Language-Specific Code

Windows operating systems carry a great deal of international-specific information, including sort and case algorithms. (See Chapter 5.) There is no reason to carry proprietary sort, case, or character property tables in your code, unless they are for languages the system does not support. If you are concerned about the overhead of continually calling the system, call the system at startup time to create static tables. The following code will return accurate information for only a small percentage of the languages that Windows supports:

int CharUpper (int ch)
{
if (ch >= 'a' && ch <= 'z')
return ch - 'a' + 'A';
else
return ch;
}

Outside the ASCII range, you cannot simply add or subtract 32 to do case conversion.
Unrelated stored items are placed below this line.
/-! ### Progress -/

/-- One move of the running collective of a context, if it can make one: a stage that has arrived is closed and the next one
starts; a barrier goes to its next round. -/
def State.collMove (s : State) (c : Nat) : State :=
  match (s.coll c).running with
  | none => s
  | some r =>
    if r.status != 0 || s.ridge.powerFail then s
    else if r.job.op = 6 || r.job.op = 7 then
      if r.round < barrierRounds r.job.size && s.barrierSeen r r.round then
        let s := s.updCollRun c (fun x => { x with round := x.round + 1 })
        if r.round + 1 < barrierRounds r.job.size then s.sendBarrier c r (r.round + 1) else s
      else s
    else if r.done < r.stages && s.stageArrived r r.done then
      let s := (if r.failed.isEmpty then s.stageDone c r r.done else s).updCollRun c (fun x => { x with done := x.done + 1 })
      if r.done + 1 < r.stages then
        match (s.coll c).running with
        | some r => s.stageSend c r r.done
        | none => s
      else s
    else s

/-- Every move that the running collective can make now. -/
def State.collAdvance (s : State) (c : Nat) : State := Nat.repeat (fun s => State.collMove s c) 20 s

/-- Every context of a Tenancy advances. -/
def State.collsAdvance (s : State) (t : Nat) : State :=
  (List.range 16).foldl (fun s c => match (s.coll c).running with
    | some r => if r.job.ten = t then s.collAdvance c else s
    | none => s) s

/-- Whether a running collective has ended: a failing status, or every stage or round done and every stream acknowledged. -/
def CollRun.ended (r : CollRun) : Bool :=
  r.status != 0 ||
    (if r.job.op = 6 || r.job.op = 7 then barrierRounds r.job.size ≤ r.round
     else r.stages ≤ r.done && r.outs.all (fun o => o.acked || r.failed.contains o.peer))

/-- Writes the record of a job, if it has one, and applies JOB_SIG_EN and IRQ (R182). -/
def State.jobDone (s : State) (i : Issuer) (d src w14 w15 : Nat) (rec_ : Option (List Nat)) : Nat × State :=
  let q := match rec_ with
    | some l => s.busWrite i .wr w14 (l.flatMap (leBytes 8))
    | none => (0, s)
  let s := if w15.testBit 13 then q.2.evcAdd d (bits w15 23 14) 1 else q.2
  (q.1, if w15.testBit 12 then s.srcEvent (.priv d src) else s)

/-- The result record of a collective (R401). -/
def State.collRecord (s : State) (r : CollRun) (st : Nat) : List Nat :=
  let got := ((s.fab.streams.filter (fun x => x.ten == r.job.ten && x.ident == r.ident)).map RxStream.count).sum
  let f := fun k => (r.failed[k]?).getD 0xFFFF
  [st * 2 ^ 56 + r.algo * 2 ^ 54 + r.reason * 2 ^ 32 + r.failed.length, r.sent, got,
    f 0 * 2 ^ 48 + f 1 * 2 ^ 32 + f 2 * 2 ^ 16 + f 3, r.resends % 2 ^ 32 * 2 ^ 32 + (s.now - r.startNs) % 2 ^ 32, 0, 0, 0]

/-- Ends a descriptor with a status: its record, its counter and its interrupt. -/
def State.collFinish (s : State) (c : Nat) (r : CollRun) (st : Nat) : State :=
  (s.jobDone (collIssuer c r.job.ten) r.job.dist 6 (r.job.w 14) (r.job.w 15)
    (if r.job.op = 0 then none else some (s.collRecord r st))).2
For some languages, such as French, German, and Turkish, that approach will not work correctly for all characters. There are also languages, such as Arabic and Japanese, that have no sense of case. Even the following optimization will not work correctly for Turkish:

// optimized CharUpper
int CharUpperOptimized (int ch)
{
if (ch >= 'A' && ch <= 'Z')
return ch;
if (ch >= 'a' && ch <= 'z')
return ch - 'a' + 'A';
else
return (CharUpper(ch));
}

Obviously, it's important to make your code as fast as possible. Just be careful to test special cases for foreign languages when optimizing routines. Traditional algorithms for mapping characters to lowercase, determining which characters are alphabetic, and comparing characters are based on sequences built into the ASCII character set and will often fail for languages such as Czech, Hungarian, Spanish, and Turkish. When in doubt, call the system. A great deal of research went into creating the character parsing and formatting (date/time/currency/number) routines available in Windows. Save yourself some trouble and take advantage of the information that the system provides. Alternatively, if you use Microsoft Visual C++, you can use locale-sensitive run-time functions. The help files for Visual C++ 2 contain a comprehensive list of these routines under the topic "Locale" in the Run-Time Routines category.